Work required> Report every line below that has the string "after" in it.

Stored data:
* * * * *

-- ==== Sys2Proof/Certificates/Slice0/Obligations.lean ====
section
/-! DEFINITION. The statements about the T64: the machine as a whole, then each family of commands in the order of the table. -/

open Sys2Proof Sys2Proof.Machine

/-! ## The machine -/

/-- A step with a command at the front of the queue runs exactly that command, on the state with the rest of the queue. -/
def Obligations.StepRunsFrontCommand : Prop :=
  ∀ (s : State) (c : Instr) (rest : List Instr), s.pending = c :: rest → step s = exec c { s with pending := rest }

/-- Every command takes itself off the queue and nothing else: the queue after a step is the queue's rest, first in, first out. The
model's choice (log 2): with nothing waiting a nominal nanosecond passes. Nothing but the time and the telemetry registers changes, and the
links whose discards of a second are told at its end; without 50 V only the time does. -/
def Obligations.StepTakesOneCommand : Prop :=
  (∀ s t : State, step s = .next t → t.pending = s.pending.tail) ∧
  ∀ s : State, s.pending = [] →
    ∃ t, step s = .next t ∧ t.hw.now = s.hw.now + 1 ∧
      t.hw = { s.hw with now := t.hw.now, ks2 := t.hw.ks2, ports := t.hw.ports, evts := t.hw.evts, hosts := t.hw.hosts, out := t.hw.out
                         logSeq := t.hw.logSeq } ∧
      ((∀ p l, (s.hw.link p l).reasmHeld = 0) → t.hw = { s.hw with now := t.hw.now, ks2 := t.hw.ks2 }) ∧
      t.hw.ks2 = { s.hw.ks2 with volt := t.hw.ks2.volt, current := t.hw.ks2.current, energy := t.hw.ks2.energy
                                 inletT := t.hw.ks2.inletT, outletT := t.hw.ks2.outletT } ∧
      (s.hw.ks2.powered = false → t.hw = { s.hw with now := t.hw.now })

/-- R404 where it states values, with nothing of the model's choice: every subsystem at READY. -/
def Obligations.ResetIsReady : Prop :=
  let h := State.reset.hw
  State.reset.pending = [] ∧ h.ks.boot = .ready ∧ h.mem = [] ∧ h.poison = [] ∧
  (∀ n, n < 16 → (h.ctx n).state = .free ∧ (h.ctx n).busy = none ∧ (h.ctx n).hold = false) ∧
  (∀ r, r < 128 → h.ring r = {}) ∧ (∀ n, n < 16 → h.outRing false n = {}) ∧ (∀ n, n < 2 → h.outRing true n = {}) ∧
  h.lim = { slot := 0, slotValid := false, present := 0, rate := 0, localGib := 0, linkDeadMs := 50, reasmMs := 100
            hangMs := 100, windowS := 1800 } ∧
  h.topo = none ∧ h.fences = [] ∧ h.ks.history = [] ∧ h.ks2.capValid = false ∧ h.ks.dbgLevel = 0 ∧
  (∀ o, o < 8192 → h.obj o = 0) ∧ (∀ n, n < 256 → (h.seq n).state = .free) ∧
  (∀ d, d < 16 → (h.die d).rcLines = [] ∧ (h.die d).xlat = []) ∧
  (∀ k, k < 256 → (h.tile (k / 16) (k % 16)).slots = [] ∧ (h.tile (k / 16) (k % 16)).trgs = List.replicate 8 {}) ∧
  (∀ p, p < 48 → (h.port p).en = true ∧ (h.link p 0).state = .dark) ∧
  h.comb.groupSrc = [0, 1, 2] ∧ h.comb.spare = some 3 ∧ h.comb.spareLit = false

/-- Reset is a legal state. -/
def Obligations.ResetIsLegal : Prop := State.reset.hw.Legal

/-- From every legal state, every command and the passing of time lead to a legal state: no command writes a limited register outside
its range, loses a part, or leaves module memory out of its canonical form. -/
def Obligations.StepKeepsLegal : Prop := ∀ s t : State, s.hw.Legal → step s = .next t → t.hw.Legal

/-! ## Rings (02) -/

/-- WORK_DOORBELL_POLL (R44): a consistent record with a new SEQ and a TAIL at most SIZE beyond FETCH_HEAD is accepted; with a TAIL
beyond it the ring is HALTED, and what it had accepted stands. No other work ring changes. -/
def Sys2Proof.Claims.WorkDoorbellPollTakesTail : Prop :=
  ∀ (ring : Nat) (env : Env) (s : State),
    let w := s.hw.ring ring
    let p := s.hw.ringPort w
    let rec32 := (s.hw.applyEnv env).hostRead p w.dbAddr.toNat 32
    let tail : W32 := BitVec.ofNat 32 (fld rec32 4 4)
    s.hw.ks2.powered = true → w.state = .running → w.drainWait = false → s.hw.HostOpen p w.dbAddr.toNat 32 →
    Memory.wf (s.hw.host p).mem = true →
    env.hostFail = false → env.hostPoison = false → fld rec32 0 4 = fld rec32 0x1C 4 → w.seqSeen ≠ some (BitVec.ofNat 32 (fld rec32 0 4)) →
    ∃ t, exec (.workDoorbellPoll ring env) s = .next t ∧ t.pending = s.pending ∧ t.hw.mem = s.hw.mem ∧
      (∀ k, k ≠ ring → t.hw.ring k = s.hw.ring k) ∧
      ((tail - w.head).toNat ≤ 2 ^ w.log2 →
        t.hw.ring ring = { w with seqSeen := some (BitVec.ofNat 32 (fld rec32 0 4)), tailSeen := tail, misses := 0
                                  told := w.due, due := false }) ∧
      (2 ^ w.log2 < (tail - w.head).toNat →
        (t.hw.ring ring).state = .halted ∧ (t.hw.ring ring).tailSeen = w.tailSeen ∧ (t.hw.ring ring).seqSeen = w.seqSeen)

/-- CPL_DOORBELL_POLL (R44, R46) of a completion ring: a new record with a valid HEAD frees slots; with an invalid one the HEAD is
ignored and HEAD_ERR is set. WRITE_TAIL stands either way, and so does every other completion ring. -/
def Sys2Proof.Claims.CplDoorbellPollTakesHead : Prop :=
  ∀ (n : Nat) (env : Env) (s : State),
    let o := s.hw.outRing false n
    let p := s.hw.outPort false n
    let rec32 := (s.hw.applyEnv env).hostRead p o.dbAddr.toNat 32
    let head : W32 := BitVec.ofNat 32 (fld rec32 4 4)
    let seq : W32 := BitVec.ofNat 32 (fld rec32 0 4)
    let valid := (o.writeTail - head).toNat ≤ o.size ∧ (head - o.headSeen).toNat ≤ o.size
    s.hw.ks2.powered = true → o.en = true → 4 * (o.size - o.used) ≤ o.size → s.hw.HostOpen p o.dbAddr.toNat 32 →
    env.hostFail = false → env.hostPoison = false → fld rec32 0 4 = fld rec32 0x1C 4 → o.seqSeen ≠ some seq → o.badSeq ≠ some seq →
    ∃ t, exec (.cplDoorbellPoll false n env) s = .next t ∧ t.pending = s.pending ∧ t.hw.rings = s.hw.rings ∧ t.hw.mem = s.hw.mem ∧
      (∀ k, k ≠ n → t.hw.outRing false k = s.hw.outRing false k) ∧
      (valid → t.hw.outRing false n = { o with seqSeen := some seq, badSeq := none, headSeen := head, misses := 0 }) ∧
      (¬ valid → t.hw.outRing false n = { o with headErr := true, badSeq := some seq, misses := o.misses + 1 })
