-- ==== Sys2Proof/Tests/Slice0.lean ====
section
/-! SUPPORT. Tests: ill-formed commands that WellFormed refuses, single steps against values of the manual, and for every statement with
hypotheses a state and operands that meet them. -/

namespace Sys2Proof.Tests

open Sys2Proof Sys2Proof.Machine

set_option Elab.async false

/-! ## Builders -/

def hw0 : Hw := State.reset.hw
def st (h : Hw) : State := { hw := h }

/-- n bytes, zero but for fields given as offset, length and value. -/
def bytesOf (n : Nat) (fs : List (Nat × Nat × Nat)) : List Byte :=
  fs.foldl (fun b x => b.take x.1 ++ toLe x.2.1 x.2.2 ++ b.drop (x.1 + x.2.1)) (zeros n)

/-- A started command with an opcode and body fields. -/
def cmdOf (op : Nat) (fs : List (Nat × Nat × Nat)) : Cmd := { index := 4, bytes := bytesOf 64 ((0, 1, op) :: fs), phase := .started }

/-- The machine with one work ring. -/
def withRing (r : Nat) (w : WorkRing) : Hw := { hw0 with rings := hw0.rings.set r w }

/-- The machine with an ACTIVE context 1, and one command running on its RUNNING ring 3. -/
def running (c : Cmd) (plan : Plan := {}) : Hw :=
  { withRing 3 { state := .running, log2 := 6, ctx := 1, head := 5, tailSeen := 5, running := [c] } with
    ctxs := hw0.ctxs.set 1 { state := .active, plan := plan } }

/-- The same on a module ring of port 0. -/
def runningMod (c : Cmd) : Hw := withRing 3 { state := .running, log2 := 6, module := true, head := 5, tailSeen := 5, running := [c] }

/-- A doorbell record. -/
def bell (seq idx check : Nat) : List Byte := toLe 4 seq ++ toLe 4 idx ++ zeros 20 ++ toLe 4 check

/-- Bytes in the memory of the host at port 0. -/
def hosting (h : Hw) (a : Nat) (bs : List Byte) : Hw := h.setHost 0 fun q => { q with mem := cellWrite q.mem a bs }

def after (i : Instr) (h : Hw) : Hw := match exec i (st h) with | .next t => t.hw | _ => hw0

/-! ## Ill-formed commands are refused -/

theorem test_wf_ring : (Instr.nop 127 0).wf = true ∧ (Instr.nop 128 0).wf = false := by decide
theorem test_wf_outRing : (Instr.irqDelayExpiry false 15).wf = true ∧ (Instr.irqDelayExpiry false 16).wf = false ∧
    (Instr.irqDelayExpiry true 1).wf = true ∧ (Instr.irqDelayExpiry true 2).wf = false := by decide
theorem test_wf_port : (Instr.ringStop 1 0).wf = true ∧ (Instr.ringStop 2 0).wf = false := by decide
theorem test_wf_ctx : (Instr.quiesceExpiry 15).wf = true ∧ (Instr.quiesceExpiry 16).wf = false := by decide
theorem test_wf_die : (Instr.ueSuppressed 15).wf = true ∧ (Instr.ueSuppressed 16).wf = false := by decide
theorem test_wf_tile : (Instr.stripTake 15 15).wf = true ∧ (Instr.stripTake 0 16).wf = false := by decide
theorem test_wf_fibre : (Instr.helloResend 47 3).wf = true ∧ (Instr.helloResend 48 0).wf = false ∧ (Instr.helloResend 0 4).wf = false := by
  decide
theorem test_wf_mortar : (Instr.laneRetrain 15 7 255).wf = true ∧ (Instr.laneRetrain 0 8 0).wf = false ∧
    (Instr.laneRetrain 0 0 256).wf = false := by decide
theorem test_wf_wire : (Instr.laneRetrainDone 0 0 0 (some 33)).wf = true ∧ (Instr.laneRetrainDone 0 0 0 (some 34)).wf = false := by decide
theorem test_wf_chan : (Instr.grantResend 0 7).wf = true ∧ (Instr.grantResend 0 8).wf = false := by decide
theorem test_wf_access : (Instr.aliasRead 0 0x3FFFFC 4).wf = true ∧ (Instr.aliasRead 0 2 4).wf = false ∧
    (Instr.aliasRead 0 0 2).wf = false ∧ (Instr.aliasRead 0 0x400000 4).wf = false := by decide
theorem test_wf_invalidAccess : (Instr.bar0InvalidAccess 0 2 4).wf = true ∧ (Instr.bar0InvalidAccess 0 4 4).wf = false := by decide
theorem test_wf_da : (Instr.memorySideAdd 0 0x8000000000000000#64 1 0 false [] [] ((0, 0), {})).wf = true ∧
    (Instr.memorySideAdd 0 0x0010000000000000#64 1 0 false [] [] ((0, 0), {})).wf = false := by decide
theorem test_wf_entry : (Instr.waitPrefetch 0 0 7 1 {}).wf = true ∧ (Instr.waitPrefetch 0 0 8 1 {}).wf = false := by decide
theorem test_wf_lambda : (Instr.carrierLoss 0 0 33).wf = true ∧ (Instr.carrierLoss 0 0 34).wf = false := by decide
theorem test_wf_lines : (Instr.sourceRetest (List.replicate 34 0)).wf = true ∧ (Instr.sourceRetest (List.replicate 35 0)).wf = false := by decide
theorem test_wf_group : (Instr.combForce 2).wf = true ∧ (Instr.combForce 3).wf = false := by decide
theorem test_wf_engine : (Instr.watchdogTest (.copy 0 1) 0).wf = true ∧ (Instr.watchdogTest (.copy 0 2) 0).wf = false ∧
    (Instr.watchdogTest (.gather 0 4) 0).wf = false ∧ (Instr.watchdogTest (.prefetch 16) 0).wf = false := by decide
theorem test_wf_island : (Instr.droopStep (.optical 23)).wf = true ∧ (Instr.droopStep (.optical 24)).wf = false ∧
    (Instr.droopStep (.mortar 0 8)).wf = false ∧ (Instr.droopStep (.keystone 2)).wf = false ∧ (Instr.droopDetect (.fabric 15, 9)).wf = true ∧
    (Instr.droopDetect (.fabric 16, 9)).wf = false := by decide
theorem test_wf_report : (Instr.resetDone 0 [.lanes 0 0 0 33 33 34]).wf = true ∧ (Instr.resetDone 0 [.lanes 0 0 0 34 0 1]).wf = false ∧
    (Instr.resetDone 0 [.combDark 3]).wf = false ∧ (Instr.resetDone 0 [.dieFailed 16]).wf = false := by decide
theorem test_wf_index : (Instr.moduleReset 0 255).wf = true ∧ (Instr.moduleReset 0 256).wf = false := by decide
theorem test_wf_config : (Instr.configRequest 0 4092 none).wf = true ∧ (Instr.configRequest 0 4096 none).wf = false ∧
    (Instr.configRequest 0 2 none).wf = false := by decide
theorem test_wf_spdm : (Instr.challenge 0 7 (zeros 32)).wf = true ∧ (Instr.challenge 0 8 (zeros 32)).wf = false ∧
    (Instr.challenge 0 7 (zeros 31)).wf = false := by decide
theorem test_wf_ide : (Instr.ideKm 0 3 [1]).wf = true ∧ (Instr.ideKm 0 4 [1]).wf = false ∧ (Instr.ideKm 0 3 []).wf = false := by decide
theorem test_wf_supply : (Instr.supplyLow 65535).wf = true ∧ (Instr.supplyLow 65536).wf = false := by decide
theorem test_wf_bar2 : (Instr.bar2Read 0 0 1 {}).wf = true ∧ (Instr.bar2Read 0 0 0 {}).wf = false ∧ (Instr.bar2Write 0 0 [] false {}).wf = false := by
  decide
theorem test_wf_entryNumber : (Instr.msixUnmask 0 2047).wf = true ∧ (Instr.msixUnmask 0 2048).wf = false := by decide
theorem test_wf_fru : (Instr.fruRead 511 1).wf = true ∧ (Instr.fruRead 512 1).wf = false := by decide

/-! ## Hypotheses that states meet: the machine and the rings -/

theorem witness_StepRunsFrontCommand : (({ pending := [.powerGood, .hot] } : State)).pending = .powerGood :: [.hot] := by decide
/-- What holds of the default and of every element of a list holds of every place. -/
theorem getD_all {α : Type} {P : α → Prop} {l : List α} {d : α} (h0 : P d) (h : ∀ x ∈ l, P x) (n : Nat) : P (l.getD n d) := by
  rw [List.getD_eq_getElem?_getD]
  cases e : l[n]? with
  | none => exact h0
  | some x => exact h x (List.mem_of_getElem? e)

* * * * *

Exercise response>
/-- Every command takes itself off the queue and nothing else: the queue after a step is the queue's rest, first in, first out. The
def after (i : Instr) (h : Hw) : Hw := match exec i (st h) with | .next t => t.hw | _ => hw0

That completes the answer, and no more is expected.